DNase—enzyme that destroys dna, etc.
how did scientists find genetic code?
idea: take simple synthetic rna (UUU poly-U), then see what this codes for
poly U results in poly phenylalanine peptide
very simplified system
make poly C, poly A, etc, in each case only single amino acid made
can’t make poly G, since makes secondary and tertiary structures—not really translatable
UC… gives 2 amino acids, so triplicate code, etc.
UA… gives 4 amino acids
Khorana
did experiments on genetic code, chemically synthesized nucleotides
wobble base
third base in nucleotide sequence, changes
UC together, AG together for wobbling
directionality of mRNA synthesis
5’ terminus of mRNA first, then 3’ terminus last
during protein synthesis, same direction
but reading of dna is 3’ to 5’
correspondence between tRNA and codon
not a clean (one to one) correspondence, always
UAA, UAG, UGA
stop codons—mean stop, terminator, nonsense
if mutation changes base of codon
1) no change—e.g wobble base, synonymous mutation
2) change one amino acid to another—nonsynonymous mutation
3) changes amino acid to stop—nonsense mutation, or stop gain
dna structure
dna is wrapped around histones in large coils in the cell
- special enzymes needed to uncool and recoil dna
- dna is very long molecule that is highly condensed
chromosome
highly packed structure of dna
each species has a characteristic number of chromosomes (46 for humans)
-22 autosome pairs, 2 sex chromosomes x and y
when cell divides, chromosomes are visible
nondividing cell—tangled mess
two parts—chromatid and centromere
chromatin
when eukaryotic cell is not dividing, dna is tangled mass of thin threads
material from which chromosomes of eukaryotes are composed
consists of protein, rna, dna
the cell cycle
organization of how dna and life of cell is organized
most of cell happens during interphase (dna replication as chromosomes duplicate, protein production, etc.)
then growth phase, and prepares to divide (mitosis, cytokinesis—movement into 2 cells)
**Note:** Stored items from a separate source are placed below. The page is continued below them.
-- ==== Sys2Proof/Tests/Slice0.lean ====
section
/-! SUPPORT. Tests on vectors of spec/95_test_vectors.md (each test names its row), the refused ill-formed
terms, decoding of words written out from spec/30_encoding.md R65 and R71, and for each statement with
hypotheses a state or operands that meet them. -/

namespace Sys2Proof.Tests

open Sys2Proof Sys2Proof.Machine

/-! ## Ill-formed terms are refused -/

theorem test_wf_refuses_short_x : (Instr.add [1, 2, 3] [1, 2, 3, 4]).wfAt 4 = false := by decide
theorem test_wf_refuses_long_y : (Instr.mulext [1, 2, 3, 4] [1, 2, 3, 4, 5]).wfAt 4 = false := by decide
theorem test_wf_accepts : (Instr.sum [1, 2, 3, 4] [9, 9, 9, 9]).wfAt 4 = true := by decide
theorem test_cmd_wf_refuses : Cmd.wfAt 4 ⟨3, [], [1, 2, 3, 4]⟩ = false := by decide
theorem test_params_refuse_two_lanes : paramsOk 2 1 = false := by decide
theorem test_params_refuse_split_tuple : paramsOk 6 1 = false := by decide
theorem test_params_refuse_no_depth : paramsOk 4 0 = false := by decide

/-! ## Decoding: the words of section 3, and the 3-bit field alone -/

theorem test_decode_P1_add : decodeString 4 0x1d6f345880000002800000008000000103ade68a80000002800000003fffffff0 =
    .ok (.add [2147483646, 0, 5, 123456789] [2, 1, 5, 987654321]) := by rfl
theorem test_decode_P1_sub : decodeString 4 0x1d6f3458800000028000000080000001211d1ae30000000500000000800000009 =
    .ok (.sub [1, 1, 10, 1111111110] [2, 1, 5, 987654321]) := by rfl
theorem test_decode_P2_mul : decodeString 4 0x0001000023ae080d3fffffff0000000d800000010bd277ff0000000080000004a =
    .ok (.mul [9, 1, 396685310, 2] [27, 2147483646, 1197215770, 131072]) := by rfl
theorem test_decode_P2_pow5 : decodeString 4 0x000000000000000000000000000000000000800003ade68abfffffff00000001b =
    .ok (.pow5 [3, 2147483646, 123456789, 65536] [0, 0, 0, 0]) := by rfl
theorem test_decode_P3_sum : decodeString 4 0x000000000000000000000000000000001fffffffa000000000000000bfffffff4 =
    .ok (.sum [2147483646, 1, 1073741824, 1073741823] [0, 0, 0, 0]) := by rfl
theorem test_decode_P4_mulext : decodeString 4 0x0000000200000002000000020000000200000002000000018000000100000000d =
    .ok (.mulext [1, 2, 3, 4] [4, 4, 4, 4]) := by rfl
theorem test_decode_reserved6 : decodeString 4 0b110 = .ok (.reserved6 [0, 0, 0, 0] [0, 0, 0, 0]) := by rfl
theorem test_decode_reserved7 : decodeString 4 0b111 = .ok (.reserved7 [0, 0, 0, 0] [0, 0, 0, 0]) := by rfl
theorem test_decode_refuses_bit_259 : decodeString 4 (2 ^ 259) = .error .longerThanCommand := by
  decide +kernel
theorem test_encode_P4_mulext : encode 4 (.mulext [1, 2, 3, 4] [5, 6, 7, 8]) =
    0x0000000400000003800000030000000280000002000000018000000100000000d := by decide
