-- ==== Sys2Proof/Machine/Device.lean ====
section
/-! DEFINITION. Keyboard, timer and random-number instructions (45_keyboard_timer_random.md). -/

namespace Sys2Proof.Machine

/-- `Ex9E` SKP Vx (R136). -/
def execSkp (x : Reg) (s : State) : Result := .next (s.skipIf (s.keyPressed (s.getV x)))

/-- `ExA1` SKNP Vx (R137). -/
def execSknp (x : Reg) (s : State) : Result := .next (s.skipIf (!s.keyPressed (s.getV x)))

/-- `Fx0A` LD Vx, K (R138): with no key observed nothing changes, `PC` included. Level-sensitive
(DESIGN CHOICE, the spec's D26; log 27). -/
def execLdVxK (x : Reg) (s : State) : Result :=
  match s.key with
  | some k => .next (s.setV x (k.setWidth 8)).advance
  | none => .next s

/-- `Fx07` LD Vx, DT (R139). -/
def execLdVxDt (x : Reg) (s : State) : Result := .next (s.setV x s.dt).advance

/-- `Fx15` LD DT, Vx (R140). -/
def execLdDtVx (x : Reg) (s : State) : Result := .next (s.setDt (s.getV x)).advance

/-- `Fx18` LD ST, Vx (R141). -/
def execLdStVx (x : Reg) (s : State) : Result := .next (s.setSt (s.getV x)).advance

/-- `Cxnn` RND Vx, nn (R142). -/
def execRnd (x : Reg) (nn : Byte) (s : State) : Result :=
  .next (s.rndUsed.setV x (s.rndByte &&& nn)).advance

end Sys2Proof.Machine
end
orderly sequence of events that occurs in time
stages: G1 (cell increases in size), S (copies it’s dna), G2 (prepares to divide), and M (divides)
- interphase —G1, S, G2
mitotic phase
where cell division occurs
four phases: prophase, metaphase, anaphase, telephase
interphase
majority of time for cell
late interphase—when chromosomes begin to compact
end of interphase—two copies, so four copies of each gene (one on each chromosome)
G1, S, G2
no observable changes under the microscope
early and late prophase
early prophase—nuclear membrane becomes in distinct, chromatin fibers more packed and condensed
late prophase—nuclear membrane and nucleosus vanish completely
metaphase
short moment during which chromosomes look like we see (in well known shape)
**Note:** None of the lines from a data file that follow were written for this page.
/-- M10, M11: no nibble mask. -/
theorem test_ld_f_vx :
    after (withV [(1, 0x10)]) 0xF129 (·.i) = some 0x0050 ∧
    after (withV [(1, 0xFF)]) 0xF129 (·.i) = some 0x04FB := by decide

/-- M12 (and S9). -/
theorem test_ld_b_vx :
    after (at300 [(1, 0x9D)] []) 0xF133 (fun t => (t.mem.readBytes 0x300 4, t.i)) =
      some ([1, 5, 7, 0], 0x300) := by decide

/-- M20: effective addresses do not wrap. -/
theorem test_ld_b_vx_out :
    after ((withV [(1, 0x63)]).setI 0xFFFF) 0xF133 (fun t => (t.pc, t.err)) =
      some (0x200, ⟨.memoryOutOfBounds, 0x200, true, 0xF133, 0xFFFF⟩) := by decide

/-- M21. -/
theorem test_ld_mem_vx :
    after (at300 [(0, 1), (1, 2), (2, 3), (3, 4), (4, 5)] []) 0xF355
      (fun t => (t.mem.readBytes 0x300 5, t.i)) = some ([1, 2, 3, 4, 0], 0x300) := by decide

/-- M24 (and S11): nothing is written. -/
theorem test_ld_mem_vx_out :
    after ((withV [(0, 1), (1, 2), (2, 3), (3, 4)]).setI 0xFFE) 0xF355
      (fun t => (t.err, t.readMem 0xFFE, t.readMem 0xFFF)) =
      some (⟨.memoryOutOfBounds, 0x200, true, 0xF355, 0x1000⟩, 0, 0) := by decide

/-- M27. -/
theorem test_ld_vx_mem :
    after (at300 [] [1, 2, 3, 4, 5]) 0xF365 (fun t => (t.v.toList.take 5, t.i)) =
      some ([1, 2, 3, 4, 0], 0x300) := by decide

/-- M29: nothing is loaded. -/
theorem test_ld_vx_mem_out :
    after ((State.reset.setI 0xFFE).storeBytes 0xFFE [1, 2]) 0xF365
      (fun t => (t.err, t.getV 0, t.getV 1)) =
      some (⟨.memoryOutOfBounds, 0x200, true, 0xF365, 0x1000⟩, 0, 0) := by decide

/-! ## Display -/

/-- G1 (and S2): pixels at three corners cleared. -/
theorem test_cls :
    after (State.reset.setFb (((FrameBuffer.blank.flip 0 0).flip 5 7).flip 63 31)) 0x00E0
      (fun t => (pixel t 0 0, pixel t 5 7, pixel t 63 31, t.pc)) =
      some (false, false, false, 0x202) := by decide

/-- G8: C3 81 at (62, 31) wraps on both axes. -/
theorem test_drw_wraps :
    after (at300 [(1, 0x3E), (2, 0x1F), (VF, 1)] [0xC3, 0x81]) 0xD122
      (fun t => ([pixel t 62 31, pixel t 63 31, pixel t 0 31, pixel t 4 31, pixel t 62 0, pixel t 5 0],
        t.getV VF)) = some ([true, true, false, true, true, true], 0) := by decide

/-- G5: one erased pixel is a collision. -/
theorem test_drw_collides :
    after ((at300 [] [0xFF]).setFb (FrameBuffer.blank.flip 7 0)) 0xD011
      (fun t => (pixel t 0 0, pixel t 6 0, pixel t 7 0, pixel t 8 0, t.getV VF)) =
      some (true, true, false, false, 1) := by decide

/-- G10, G13: no row reads nothing; one row out of bounds raises. -/
theorem test_drw_bounds :
    after ((withV [(VF, 1)]).setI 0xFFFF) 0xD010 (fun t => (t.halt, t.getV VF)) = some (false, 0) ∧
    after (State.reset.setI 0x1000) 0xD011 (·.err) =
      some ⟨.memoryOutOfBounds, 0x200, true, 0xD011, 0x1000⟩ := by decide

/-! ## Keyboard, timers, random -/

/-- K4, K5. -/
theorem test_skp :
    after (State.reset.setKey (some 0)) 0xE19E (·.pc) = some 0x204 ∧
    after ((withV [(1, 0x15)]).setKey (some 5)) 0xE19E (·.pc) = some 0x202 := by decide

/-- K6, K8. -/
theorem test_sknp :
    after ((withV [(1, 5)]).setKey (some 5)) 0xE1A1 (·.pc) = some 0x202 ∧
    after State.reset 0xE1A1 (·.pc) = some 0x204 := by decide

/-- K10, K13. -/
theorem test_ld_vx_k :
    after State.reset 0xF30A (fun t => (t.getV 3, t.pc)) = some (0, 0x200) ∧
    after (State.reset.setKey (some 0xF)) 0xFF0A (fun t => (t.getV VF, t.pc)) =
      some (0x0F, 0x202) := by decide

/-- K16. -/
theorem test_ld_vx_dt :
    after (State.reset.setDt 0x3C) 0xF207 (fun t => (t.getV 2, t.dt)) = some (0x3C, 0x3C) := by decide

/-- K17. -/
theorem test_ld_dt_vx :
    after (withV [(2, 0x3C)]) 0xF215 (fun t => (t.dt, t.st, t.pc)) = some (0x3C, 0, 0x202) := by decide

/-- K18. -/
theorem test_ld_st_vx :
    after (withV [(2, 0x10)]) 0xF218 (fun t => (t.st, t.dt, t.pc)) = some (0x10, 0, 0x202) := by decide

/-- K23, K26: the host gives the byte. -/
theorem test_rnd :
    afterEvent (placed 0xC30F) (.step 0xA7) (fun t => (t.getV 3, t.pc, t.env.rndIn)) =
      some (0x07, 0x202, none) ∧
    afterEvent (placed 0xCFF0) (.step 0xFF) (·.getV VF) = some 0xF0 := by decide

/-! ## Fetch, fatal conditions, events -/

/-- H2, H3, H4: the fetch out of bounds, with no instruction word. -/
theorem test_fetch_out :
    (stateOf (step { State.reset with pc := 0xFFF })).map (·.err) =
      some ⟨.memoryOutOfBounds, 0xFFF, false, 0, 0x1000⟩ ∧
    (stateOf (step { State.reset with pc := 0x1000 })).map (·.err) =
      some ⟨.memoryOutOfBounds, 0x1000, false, 0, 0x1000⟩ ∧
    (stateOf (step { State.reset with pc := 0x10FE })).map (·.err) =
      some ⟨.memoryOutOfBounds, 0x10FE, false, 0, 0x10FE⟩ := by decide

/-- X1: what an empty memory executes. -/
theorem test_empty_memory :
    (stateOf (step State.reset)).map (fun t => (t.pc, t.halt, t.err)) =
      some (0x200, true, ⟨.unsupportedInstruction, 0x200, true, 0x0000, 0⟩) := by decide

/-- H5: an odd address is legal. -/
theorem test_odd_pc :
    after { State.reset with pc := 0x201 } 0x6A05 (fun t => (t.getV 0xA, t.pc)) =
      some (0x05, 0x203) := by decide

/-- K19, K20, K21. -/
theorem test_tick :
    afterEvent ((State.reset.setDt 2).setSt 0x10) .tick (fun t => (t.dt, t.st)) = some (1, 0x10) ∧
    afterEvent State.reset .tick (·.dt) = some 0 := by decide

/-- K15. -/
theorem test_set_key :
    afterEvent (State.reset.setKey (some 3)) (.setKey (some 9)) (·.key) = some (some 9) := by decide

/-- X10: `reset` leaves `HALT`. -/
theorem test_reset_event :
    afterEvent (raise .callStackUnderflow (placed 0x00EE)) .reset (fun t => (t.halt, t.err, t.pc)) =
      some (false, ⟨.none, 0, false, 0, 0⟩, 0x200) := by decide

/-- R173: the image's first byte goes to 0x200. -/
theorem test_load :
    afterEvent State.reset (.load [0x12, 0x34]) (fun t => t.mem.readBytes 0x1FF 4) =
      some [0, 0x12, 0x34, 0] := by decide

/-- A late `load` has no meaning (R173; log 11). -/
theorem test_late_load : step ((placed 0x00E0).withSchedule [.load []]) = .refused .loadOutsideBoot := rfl

/-! ## Witnesses: for every statement with hypotheses, a state and operands that meet them together -/

theorem witness_DecodeOfEncode : (Instr.drw 15 0 15).WellFormed := by decide

theorem witness_EncodeOfDecodedWord : decodeWord 0x8AB4 = some (.addReg 0xA 0xB) := by decide

theorem witness_DecoderAgrees : (⟨"SHL", 0xF00F, 0x800E⟩ : OpcodeRow) ∈ opcodeMap := by decide

theorem witness_DispatchReadsOnlyItsKeys :
    (0x8124 : Word) ≠ 0x8F24 ∧ (fieldsOf 0x8124).op = (fieldsOf 0x8F24).op ∧
    (fieldsOf 0x8124).nn = (fieldsOf 0x8F24).nn := by decide

/-- A state that runs CLS at the last address a word can be fetched from. -/
def lastCls : State := { State.reset with pc := 0xFFE, mem := [(0xFFF, 0xE0)] }

theorem witness_StepRuns_noEvent :
    lastCls.halt = false ∧ lastCls.pc.toNat + 1 < 4096 ∧
    decodeBytes [lastCls.readMem lastCls.pc.toNat, lastCls.readMem (lastCls.pc.toNat + 1)] =
      .ok (.cls, []) ∧ lastCls.pendingEvent = none := ⟨rfl, by decide, rfl, rfl⟩

theorem witness_StepRuns_event :
    let s := lastCls.withSchedule [.step 0x5A, .tick]
    s.halt = false ∧ s.pc.toNat + 1 < 4096 ∧
    decodeBytes [s.readMem s.pc.toNat, s.readMem (s.pc.toNat + 1)] = .ok (.cls, []) ∧
    s.pendingEvent = some (.step 0x5A) := ⟨rfl, by decide, rfl, rfl⟩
chromosomes become attached to spindle fibers
then anaphase, then telophase
karyotype
number of chromosomes
species specific
chromosomes can be very small of very late, different shapes
species differing by chromosome number cannot interbreed
diploid number
number of chromosomes found in somatic (non sex) cells
haploid number
one chromosome of each kind
autosome
non-sex chromosome
22 autosome pairs (not sex chromosomes)
receive one of each autosome from father, one of each from mother, X chromosome from m, etc.
meiosis
reduced the chromosome number such that each daughter cell (egg or Sperm) has only one of each kind of chromosome
ensures that the next generation…
two nuclear divisions, result will be four haploid nuclei (each is different but complementary)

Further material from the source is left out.